# Off Topic > Suggestions for Improvement >  >  Can't see page 2 of thread

## Tony Valko

I just posted a reply to this thread:

http://www.excelforum.com/showthread.php?t=1169821

It says there are 2 pages in the thread but I can only get to the first.

If I click on the page 2 icon it simply takes me to the top of page 1.

WTF

Why do we keep coming here?

----------


## Logit

Tony:

Different result here, but I DO feel your pain.

----------


## Richard Buttrey

Hi Tony,

I don't see that behaviour. 
Does it make any difference if you change your settings to see 20 posts per page i.e. there's no need for a 2nd page or do you still not see all the posts?

I originally had 40 but changed it to 10 so that I could get the '2 pages' option and clicking 2 took me to the 2nd page.

Perhaps it's a browser issue.

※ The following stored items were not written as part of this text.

-- ==== Sys2Proof/Proofs/PacketLength.lean ====
section
/-! PROOF. How many ticks a packet takes (30_encoding.md R90, R93): in both formats the cursor and the generator's position
together count the ticks made, up to the one that ends the packet. -/

namespace Sys2Proof.Machine

open Sys2Proof.Safety

/-! ## Runs with a measure -/

/-- A packet whose state is known after `m` ticks, for every `m` up to its last one. -/
theorem packet_ticks {i : Instr} {Progress : Nat → State → Prop} {s : State} {n : Nat} (hstart : Progress 0 s)
    (hon : ∀ {m t}, Progress m t → t.txOn = true)
    (hstep : ∀ {m t}, m < n → Progress m t → ∃ u, exec i t = .next u ∧ Progress (m + 1) u)
    (hlast : ∀ {t}, Progress n t → ∃ u, exec i t = .next u ∧ u.txOn = false) :
    (∀ m, m < n + 1 → ∃ t, execTimes i m s = .next t ∧ t.txOn = true)
    ∧ ∃ t, execTimes i (n + 1) s = .next t ∧ t.txOn = false := by
  have hrun (m : Nat) (hm : m ≤ n) : ∃ t, execTimes i m s = .next t ∧ Progress m t := by
    induction m with
    | zero => exact ⟨s, rfl, hstart⟩
    | succ m ih =>
      obtain ⟨t, ht, hp⟩ := ih (by omega)
      obtain ⟨u, hu, hp'⟩ := hstep (by omega) hp
      exact ⟨u, by rw [execTimes_succ, ht, andThen_next, hu], hp'⟩
  refine ⟨fun m hm => ?_, ?_⟩
  · obtain ⟨t, ht, hp⟩ := hrun m (by omega)
    exact ⟨t, ht, hon hp⟩
  · obtain ⟨t, ht, hp⟩ := hrun n le_rfl
    obtain ⟨u, hu, hoff⟩ := hlast hp
    exact ⟨u, by rw [execTimes_succ, ht, andThen_next, hu], hoff⟩

/-- A cursor in the buffer stands on a byte (20_memory.md R65). -/
theorem exists_bufRead {s : State} {k : Nat} (h : k < 128) : ∃ b, bufRead s k = some b :=
  ⟨_, bufRead_eq_some.2 ⟨h, rfl⟩⟩

/-! ## FSK -/

/-- `m` ticks of an FSK packet of `n` bytes are made and it is on air: `count` for each byte passed, and one for each symbol
of the byte at the cursor. -/
structure FskProgress (count n m : Nat) (t : State) : Prop where
  txOn : t.txOn = true
  pktLen : t.pktLen.toNat = n
  symIdx : t.symIdx.toNat ≤ count
  started : 0 < m → 0 < t.symIdx.toNat
  position : t.cursor.toNat * count + t.symIdx.toNat = m

/-- Until the packet's symbols are sent, the cursor stands before its end. -/
theorem FskProgress.cursor_lt {count n m : Nat} {t : State} (h : FskProgress count n m t) (hm : m < n * count) :
    t.cursor.toNat < n := by
  have hpos := h.position
  exact Nat.lt_of_mul_lt_mul_right (a := count) (by omega)

/-- Once they are sent, the cursor stands on the last byte, after its last symbol. -/
theorem last_of_position {c i n count : Nat} (hpos : c * count + i = n * count) (hle : i ≤ count) (hlt : 0 < i) :
    c + 1 = n ∧ count ≤ i := by
  obtain ⟨d, rfl⟩ := Nat.exists_eq_add_of_lt (Nat.lt_of_mul_lt_mul_right (a := count) (show c * count < n * count by omega))
  have hmul : (c + d + 1) * count = c * count + d * count + count := by ring
  have hd : d * count = 0 := by omega
  obtain rfl : d = 0 := (Nat.mul_eq_zero.1 hd).resolve_right (by omega)
  exact ⟨rfl, by omega⟩

section
variable {count n m : Nat} {t : State} (h : FskProgress count n m t) (hn : n ≤ 128) (hcount : 0 < count) (hcount8 : count ≤ 8)
include h hn hcount hcount8

/-- A tick before the last one sends a symbol, of the byte at the cursor or of the next. -/
theorem FskProgress.step (field : Bool → Byte → Nat → BitVec 2) (hm : m < n * count) :
    ∃ u, tickWith (fskModulation (mapperNext count field)) t = .next u ∧ FskProgress count n (m + 1) u := by
  obtain ⟨ho, hlen, hsym, hstarted, hpos⟩ := h
  have hlt := FskProgress.cursor_lt ⟨ho, hlen, hsym, hstarted, hpos⟩ hm
  have hc : t.cursor ≠ t.pktLen := fun heq => by rw [heq] at hlt; omega
  obtain ⟨b, hb⟩ := exists_bufRead (s := t) (k := t.cursor.toNat) (by omega)
  by_cases hi : t.symIdx.toNat < count
  · have hsucc : (t.symIdx + 1).toNat = t.symIdx.toNat + 1 := by
      rw [BitVec.toNat_add]
      exact Nat.mod_eq_of_lt (by simp; omega)
    refine ⟨_, tickWith_fskModulation_symbol field ho hc hb hi, ho, hlen, ?_, fun _ => ?_, ?_⟩ <;>
      simp only [hsucc] <;> omega
  · have hsucc : (t.cursor + 1).toNat = t.cursor.toNat + 1 := by
      rw [BitVec.toNat_add]
      exact Nat.mod_eq_of_lt (by simp; omega)
    have hmul : (t.cursor.toNat + 1) * count = t.cursor.toNat * count + count := Nat.succ_mul _ _
    have hl : t.cursor.toNat + 1 ≠ t.pktLen.toNat := by
      intro heq
      rw [hlen] at heq
      rw [← heq] at hm
      omega
    obtain ⟨c, hnext⟩ := exists_bufRead (s := t) (k := t.cursor.toNat + 1) (by omega)
    refine ⟨_, tickWith_fskModulation_nextByte field hc hb (by omega) ho hcount hl hnext, ho, hlen, ?_, fun _ => ?_, ?_⟩
    · exact hcount
    · exact Nat.one_pos
    · exact (congrArg (· * count + 1) hsucc).trans (by omega)

/-- The last tick ends the packet: at once if it is empty, else after the last symbol of the last byte. -/
theorem FskProgress.last (field : Bool → Byte → Nat → BitVec 2) (hm : m = n * count) :
    ∃ u, tickWith (fskModulation (mapperNext count field)) t = .next u ∧ u.txOn = false := by
  obtain ⟨ho, hlen, hsym, hstarted, hpos⟩ := h
  by_cases hc : t.cursor = t.pktLen
  · exact ⟨_, tickWith_endPacket (fskModulation_zeroLength _ (s := clearDevWe t) hc), rfl⟩
  · have hne : t.cursor.toNat ≠ n := fun heq => hc (BitVec.eq_of_toNat_eq (heq.trans hlen.symm))
    have hm0 : 0 < m := by
      rw [hm, Nat.mul_pos_iff_of_pos_right hcount]
      by_contra h0
      obtain rfl : n = 0 := by omega
      have hzero := (Nat.add_eq_zero_iff.1 (hpos.trans (hm.trans (Nat.zero_mul _)))).1
      exact hne ((Nat.mul_eq_zero.1 hzero).resolve_right (by omega))
    obtain ⟨hl, hi⟩ := last_of_position (hpos.trans hm) hsym (hstarted hm0)
    obtain ⟨b, hb⟩ := exists_bufRead (s := t) (k := t.cursor.toNat) (by omega)
    exact ⟨_, tickWith_fskModulation_last field hc hb hi (hl.trans hlen.symm), rfl⟩

end

/-- An FSK packet of `n` bytes of `count` symbols takes `n * count + 1` ticks (30_encoding.md R93). -/
theorem fskPacket_ticks {i : Instr} {s : State} {count : Nat} {field : Bool → Byte → Nat → BitVec 2}
    (hexec : ∀ t, exec i t = tickWith (fskModulation (mapperNext count field)) t) (hcount : 0 < count) (hcount8 : count ≤ 8)
    (ho : s.txOn = true) (hc : s.cursor = 0) (hi : s.symIdx = 0) (hn : s.pktLen.toNat ≤ 128) :
    (∀ m, m < s.pktLen.toNat * count + 1 → ∃ t, execTimes i m s = .next t ∧ t.txOn = true)
    ∧ ∃ t, execTimes i (s.pktLen.toNat * count + 1) s = .next t ∧ t.txOn = false := by
  have hstart : FskProgress count s.pktLen.toNat 0 s := ⟨ho, rfl, by simp [hi], by simp, by simp [hc, hi]⟩
  refine packet_ticks hstart FskProgress.txOn (fun hm hp => ?_) fun hp => ?_
  · rw [hexec]
    exact hp.step hn hcount hcount8 field hm
  · rw [hexec]
    exact hp.last hn hcount hcount8 field rfl

/-- Settles O37: both mappers by `fskPacket_ticks`. -/
theorem fskPacketTakesItsTicks : Obligations.FskPacketTakesItsTicks := by
  rintro q e s i k ticks (⟨rfl, rfl⟩ | ⟨rfl, rfl⟩) ho hc hi hn rfl
  · exact fskPacket_ticks (exec_tickFsk4 q e) (by decide) (by decide) ho hc hi hn
  · exact fskPacket_ticks (exec_tickFsk2 q e) (by decide) (by decide) ho hc hi hn

/-! ## RTTY -/

/-- The ticks from the start bit of a character to that of the next one (44_tick_engine.md R184, R186). -/
def characterTicks (p : Params) : Nat := if p.rttyEndRequery then p.dataBits.toNat + 2 else p.dataBits.toNat + 3

/-- `m` ticks of an RTTY packet of `n` bytes in the buffer of `s` are made and it is on air: one for each pre-start bit
sent, `characterTicks` for each byte passed, and `bit_idx` for the byte at the cursor. -/
structure RttyProgress (s : State) (n m : Nat) (t : State) : Prop where
  txOn : t.txOn = true
  params : t.params = s.params
  buffer : t.bufSel = s.bufSel ∧ t.mem = s.mem
  cursor : t.cursor.toNat < n
  bitIdx : t.bitIdx.toNat ≤ s.params.dataBits.toNat + 2
  position : t.cursor.toNat * characterTicks s.params + t.bitIdx.toNat + s.prestartCnt.toNat = m + t.prestartCnt.toNat

/-- The ticks of a packet of `k + 1` bytes before its last one. -/
def ticksBeforeLast (s : State) (k : Nat) : Nat :=
  s.prestartCnt.toNat + k * characterTicks s.params + (s.params.dataBits.toNat + 2)

section
variable {s t : State} {k m : Nat} (h : RttyProgress s (k + 1) m t)
include h

theorem RttyProgress.bufRead (j : Nat) : bufRead t j = bufRead s j := by
  unfold Machine.bufRead
  rw [h.buffer.1, h.buffer.2]

/-- A tick that moves the registers of the tick agent, and counts. -/
theorem RttyProgress.of_registers {cursor : Byte} {prestartCnt : Byte} {bitIdx : Nibble} (hc : cursor.toNat < k + 1)
    (hb : bitIdx.toNat ≤ s.params.dataBits.toNat + 2)
    (hpos : cursor.toNat * characterTicks s.params + bitIdx.toNat + s.prestartCnt.toNat = m + 1 + prestartCnt.toNat)
    (r : Byte) (w l : Bool) : RttyProgress s (k + 1) (m + 1) { t with
      cursor := cursor, prestartCnt := prestartCnt, bitIdx := bitIdx, devReg := r, devWe := w, markLed := l } :=
  ⟨h.txOn, h.params, h.buffer, hc, hb, hpos⟩

variable (hk : k + 1 < 128) (hbytes : ∀ j, j < k + 1 → ∃ b, Machine.bufRead s j = some b ∧ b ≠ 0)
include hk hbytes

/-- The tick after a stop bit passes to the next byte, if there is one (44_tick_engine.md R184, R186). -/
theorem RttyProgress.step_end (q e : Bool) (hm : m < ticksBeforeLast s k) (hp : t.prestartCnt.toNat = 0)
    (hend : t.bitIdx.toNat = s.params.dataBits.toNat + 2) :
    ∃ u, exec (.tickRtty q e) t = .next u ∧ RttyProgress s (k + 1) (m + 1) u := by
  obtain ⟨b, hb, -⟩ := hbytes _ h.cursor
  have hpos := h.position
  have hdata : t.params.dataBits.toNat = s.params.dataBits.toNat := by rw [h.params]
  have hlt : t.cursor.toNat + 1 < k + 1 := by
    have hc := h.cursor
    by_contra hlast
    rw [show t.cursor.toNat = k by omega] at hpos
    unfold ticksBeforeLast at hm
    omega
  have hsucc : (t.cursor + 1).toNat = t.cursor.toNat + 1 := by
    rw [BitVec.toNat_add]
    exact Nat.mod_eq_of_lt (by simp; omega)
  have hmul : (t.cursor + 1).toNat * characterTicks s.params
      = t.cursor.toNat * characterTicks s.params + characterTicks s.params := by rw [hsucc, Nat.succ_mul]
  obtain ⟨c, hc, hcne⟩ := hbytes _ hlt
  obtain ⟨-, hsilent, hrequery⟩ := tickRttyEndsTheCharacter q e t b c h.txOn ((h.bufRead _).trans hb)
    ((h.bufRead _).trans hc) (BitVec.eq_of_toNat_eq hp) (by omega)
  cases hq : s.params.rttyEndRequery with
  | false =>
    have hticks : characterTicks s.params = s.params.dataBits.toNat + 3 := by simp [characterTicks, hq]
    refine ⟨_, hsilent hcne (by rw [h.params, hq]), h.of_registers (by omega) (Nat.zero_le _) ?_ _ _ _⟩
    rw [hmul]
    simp
    omega
  | true =>
    have hticks : characterTicks s.params = s.params.dataBits.toNat + 2 := by simp [characterTicks, hq]
    refine ⟨_, hrequery hcne (by rw [h.params, hq]), h.of_registers (by omega) (by simp) ?_ _ _ _⟩
    rw [hmul]
    simp
    omega

/-- A tick before the last one sends a symbol, or passes to the next byte. -/
theorem RttyProgress.step (q e : Bool) (hm : m < ticksBeforeLast s k) :
    ∃ u, exec (.tickRtty q e) t = .next u ∧ RttyProgress s (k + 1) (m + 1) u := by
  obtain ⟨b, hb, hne⟩ := hbytes _ h.cursor
  have hpos := h.position
  have hdata8 := toNat_dataBits_le s.params.dataBits
  have hdata : t.params.dataBits.toNat = s.params.dataBits.toNat := by rw [h.params]
  have hsucc (hle : t.bitIdx.toNat ≤ s.params.dataBits.toNat + 1) : (t.bitIdx + 1).toNat = t.bitIdx.toNat + 1 := by
    rw [BitVec.toNat_add]
    exact Nat.mod_eq_of_lt (by simp; omega)
  obtain ⟨hpreStart, hstartBit, hdataBit, hstopBit⟩ :=
    tickRttySendsOneSymbol q e t b h.txOn ((h.bufRead _).trans hb)
  by_cases hp : t.prestartCnt = 0
  · by_cases hi : t.bitIdx = 0
    · have hi0 : t.bitIdx.toNat = 0 := by rw [hi]; rfl
      exact ⟨_, hstartBit hp hi hne, h.of_registers h.cursor (by simp) (by simp; omega) _ _ _⟩
    by_cases hle : t.bitIdx.toNat ≤ s.params.dataBits.toNat
    · have hsucc := hsucc (by omega)
      exact ⟨_, hdataBit hp hi (by omega), h.of_registers h.cursor (by omega) (by omega) _ _ _⟩
    by_cases heq : t.bitIdx.toNat = s.params.dataBits.toNat + 1
    · have hsucc := hsucc (by omega)
      exact ⟨_, hstopBit hp (by omega), h.of_registers h.cursor (by omega) (by omega) _ _ _⟩
    · have hbit := h.bitIdx
      exact h.step_end hk hbytes q e hm (by rw [hp]; rfl) (by omega)
  · have hp1 : 1 ≤ t.prestartCnt.toNat := Nat.one_le_iff_ne_zero.2 fun h0 => hp (BitVec.eq_of_toNat_eq h0)
    have hpred : (t.prestartCnt - 1).toNat = t.prestartCnt.toNat - 1 := BitVec.toNat_sub_of_le hp1
    exact ⟨_, hpreStart hp fun ⟨_, h0⟩ => hne h0, h.of_registers h.cursor h.bitIdx (by omega) _ _ _⟩

omit hk in
/-- The last tick follows the stop bit of the last byte, and ends the packet. -/
theorem RttyProgress.last (q e : Bool) (hnul : Machine.bufRead s (k + 1) = some 0) (hm : m = ticksBeforeLast s k) :
    ∃ u, exec (.tickRtty q e) t = .next u ∧ u.txOn = false := by
  obtain ⟨b, hb, -⟩ := hbytes _ h.cursor
  have hpos := h.position
  have hbit := h.bitIdx
  have hdata : t.params.dataBits.toNat = s.params.dataBits.toNat := by rw [h.params]
  have hticks : s.params.dataBits.toNat + 2 ≤ characterTicks s.params := by
    unfold characterTicks
    split <;> omega
  have hcur : t.cursor.toNat = k := by
    by_contra hne
    have hc := h.cursor
    have hmul := Nat.mul_le_mul_right (characterTicks s.params) (show t.cursor.toNat + 1 ≤ k by omega)
    rw [Nat.succ_mul] at hmul
    unfold ticksBeforeLast at hm
    omega
  rw [hcur] at hpos
  unfold ticksBeforeLast at hm
  have hp : t.prestartCnt.toNat = 0 := by omega
  obtain ⟨hend, -⟩ := tickRttyEndsTheCharacter q e t b 0 h.txOn ((h.bufRead _).trans hb)
    (by rw [h.bufRead, hcur, hnul]) (BitVec.eq_of_toNat_eq hp) (by omega)
  exact ⟨_, hend rfl, rfl⟩

end

/-- Settles O38: an empty packet ends at its first tick; another one by `RttyProgress`. -/
theorem rttyPacketTakesItsTicks : Obligations.RttyPacketTakesItsTicks := by
  rintro q e s n ticks ho hc hi hn hbytes hnul rfl
  cases n with
  | zero =>
    have hbyte : byteAtCursor s = some 0 := by rw [byteAtCursor, hc]; exact hnul
    obtain ⟨hend, -⟩ := zeroLengthPacketEndsAtOnce q e s ho
    refine packet_ticks (Progress := fun m t => m = 0 ∧ t = s) (n := 0) ⟨rfl, rfl⟩ ?_ ?_ ?_
    · rintro m t ⟨-, rfl⟩
      exact ho
    · exact fun hm => absurd hm (Nat.not_lt_zero _)
    · rintro t ⟨-, rfl⟩
      exact ⟨_, hend hi hbyte, rfl⟩
  | succ k =>
    have hticks : (if k + 1 = 0 then 1
        else if s.params.rttyEndRequery then s.prestartCnt.toNat + (k + 1) * (s.params.dataBits.toNat + 2) + 1
        else s.prestartCnt.toNat + (k + 1) * (s.params.dataBits.toNat + 3)) = ticksBeforeLast s k + 1 := by
      rw [if_neg k.succ_ne_zero, ticksBeforeLast, characterTicks]
      split <;> ring
    have hstart : RttyProgress s (k + 1) 0 s := ⟨ho, rfl, ⟨rfl, rfl⟩, by simp [hc], by simp [hi], by simp [hc, hi]⟩
    rw [hticks]
    exact packet_ticks hstart RttyProgress.txOn (fun hm hp => hp.step hn hbytes q e hm)
      fun hp => hp.last hbytes q e hnul rfl

end Sys2Proof.Machine
end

I'm using Chrome.

----------


## Pete_UK

H Tony,

There was a glitch some time ago that prevented some users from viewing a new page if there was only one post on it. I presume you have your settings to view 15 posts per page, so your Post #16 will be the first one on the next page. I have just added another post to that thread, so it might be visible to you now anyway, but I have my settings at 40 posts per page, so the bug rarely affects me.





> Why do we keep coming here?



I don't know - it must be something akin to love ...

Pete

----------


## Tony Valko

I had it set to "Use Forum Default" (whatever that is).

I changed it to "Show 40 Posts Per Page".

That has enabled me to see all the posts in the thread.

We'll see how well that works.

Thanks for everyone's input!  :Cool:

----------